-- ==== Sys2Proof/Laws/State.lean ====
section
/-! SUPPORT. What each update of the state leaves alone: one lemma for a field and an update. -/

namespace Sys2Proof.Machine

/-! ## The whole state -/

variable {o : Phys}

@[simp] theorem Tx.map_phys (t : Tx o) (f : Sys → Sys) : (t.map f).phys = t.phys := rfl
@[simp] theorem Tx.map_sys (t : Tx o) (f : Sys → Sys) : (t.map f).sys = f t.sys := rfl
@[simp] theorem Tx.upd_phys (t : Tx o) (f : Phys → Sys → Sys) : (t.upd f).phys = t.phys := rfl
@[simp] theorem Tx.upd_sys (t : Tx o) (f : Phys → Sys → Sys) : (t.upd f).sys = f t.phys t.sys := rfl
@[simp] theorem Tx.byte_sys (t : Tx o) (a : Nat) (b : Byte) : (t.byte a b).sys = t.sys := rfl
@[simp] theorem Tx.byte_mem (t : Tx o) (a : Nat) (b : Byte) : (t.byte a b).phys.mem = t.phys.mem.store a b := rfl
@[simp] theorem Tx.byte_poison (t : Tx o) (a : Nat) (b : Byte) : (t.byte a b).phys.poison = t.phys.poison := rfl
@[simp] theorem Tx.mark_sys (t : Tx o) (a : Nat) (b : Bool) : (t.mark a b).sys = t.sys := rfl
@[simp] theorem Tx.mark_mem (t : Tx o) (a : Nat) (b : Bool) : (t.mark a b).phys.mem = t.phys.mem := rfl
@[simp] theorem Tx.start_phys (s : State) : (Tx.start s).phys = s.phys := rfl
@[simp] theorem Tx.start_sys (s : State) : (Tx.start s).sys = s.sys := rfl
@[simp] theorem Tx.state_phys (t : Tx o) : t.state.phys = t.phys := rfl
@[simp] theorem Tx.state_sys (t : Tx o) : t.state.sys = t.sys := rfl

/-! ## A block changed -/

@[simp] theorem Sys.setBlock_agenda (s : Sys) (i : Nat) (g : Block → Block) : (s.setBlock i g).agenda = s.agenda := rfl
@[simp] theorem Sys.setBlock_cursor (s : Sys) (i : Nat) (g : Block → Block) : (s.setBlock i g).cursor = s.cursor := rfl
@[simp] theorem Sys.setBlock_words (s : Sys) (i : Nat) (g : Block → Block) : (s.setBlock i g).words = s.words := rfl
@[simp] theorem Sys.setBlock_starting (s : Sys) (i : Nat) (g : Block → Block) : (s.setBlock i g).starting = s.starting := rfl
@[simp] theorem Sys.setBlock_fresh (s : Sys) (i : Nat) (g : Block → Block) : (s.setBlock i g).fresh = s.fresh := rfl
@[simp] theorem Sys.setBlock_now (s : Sys) (i : Nat) (g : Block → Block) : (s.setBlock i g).now = s.now := rfl
@[simp] theorem Sys.setBlock_free (s : Sys) (i : Nat) (g : Block → Block) : (s.setBlock i g).free = s.free := rfl
@[simp] theorem Sys.setBlock_order (s : Sys) (i : Nat) (g : Block → Block) : (s.setBlock i g).order = s.order := rfl
@[simp] theorem Sys.setBlock_towers (s : Sys) (i : Nat) (g : Block → Block) : (s.setBlock i g).towers = s.towers := rfl
@[simp] theorem Sys.setBlock_sweeps (s : Sys) (i : Nat) (g : Block → Block) : (s.setBlock i g).sweeps = s.sweeps := rfl
@[simp] theorem Sys.setBlock_nextSweep (s : Sys) (i : Nat) (g : Block → Block) : (s.setBlock i g).nextSweep = s.nextSweep := rfl
@[simp] theorem Sys.setBlock_queues (s : Sys) (i : Nat) (g : Block → Block) : (s.setBlock i g).queues = s.queues := rfl
@[simp] theorem Sys.setBlock_packets (s : Sys) (i : Nat) (g : Block → Block) : (s.setBlock i g).packets = s.packets := rfl
@[simp] theorem Sys.setBlock_faults (s : Sys) (i : Nat) (g : Block → Block) : (s.setBlock i g).faults = s.faults := rfl
@[simp] theorem Sys.setBlock_nextFault (s : Sys) (i : Nat) (g : Block → Block) : (s.setBlock i g).nextFault = s.nextFault := rfl
@[simp] theorem Sys.setBlock_ringWrites (s : Sys) (i : Nat) (g : Block → Block) : (s.setBlock i g).ringWrites = s.ringWrites := rfl
@[simp] theorem Sys.setBlock_heldWrites (s : Sys) (i : Nat) (g : Block → Block) : (s.setBlock i g).heldWrites = s.heldWrites := rfl
@[simp] theorem Sys.setBlock_heldAccesses (s : Sys) (i : Nat) (g : Block → Block) : (s.setBlock i g).heldAccesses = s.heldAccesses := rfl
@[simp] theorem Sys.setBlock_time (s : Sys) (i : Nat) (g : Block → Block) : (s.setBlock i g).time = s.time := rfl
@[simp] theorem Sys.setBlock_market (s : Sys) (i : Nat) (g : Block → Block) : (s.setBlock i g).market = s.market := rfl
@[simp] theorem Sys.setBlock_power (s : Sys) (i : Nat) (g : Block → Block) : (s.setBlock i g).power = s.power := rfl
@[simp] theorem Sys.setBlock_device (s : Sys) (i : Nat) (g : Block → Block) : (s.setBlock i g).device = s.device := rfl
@[simp] theorem Sys.setBlock_inputs (s : Sys) (i : Nat) (g : Block → Block) : (s.setBlock i g).inputs = s.inputs := rfl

=== Work task ===
Out of the data above, transcribe exactly and only the lines starting with the line that has "block changed -/" and going on through the line that has "s.starting := rfl", both included.

=== Solution ===
/-! ## A block changed -/

@[simp] theorem Sys.setBlock_agenda (s : Sys) (i : Nat) (g : Block → Block) : (s.setBlock i g).agenda = s.agenda := rfl
@[simp] theorem Sys.setBlock_cursor (s : Sys) (i : Nat) (g : Block → Block) : (s.setBlock i g).cursor = s.cursor := rfl
@[simp] theorem Sys.setBlock_words (s : Sys) (i : Nat) (g : Block → Block) : (s.setBlock i g).words = s.words := rfl
@[simp] theorem Sys.setBlock_starting (s : Sys) (i : Nat) (g : Block → Block) : (s.setBlock i g).starting = s.starting := rfl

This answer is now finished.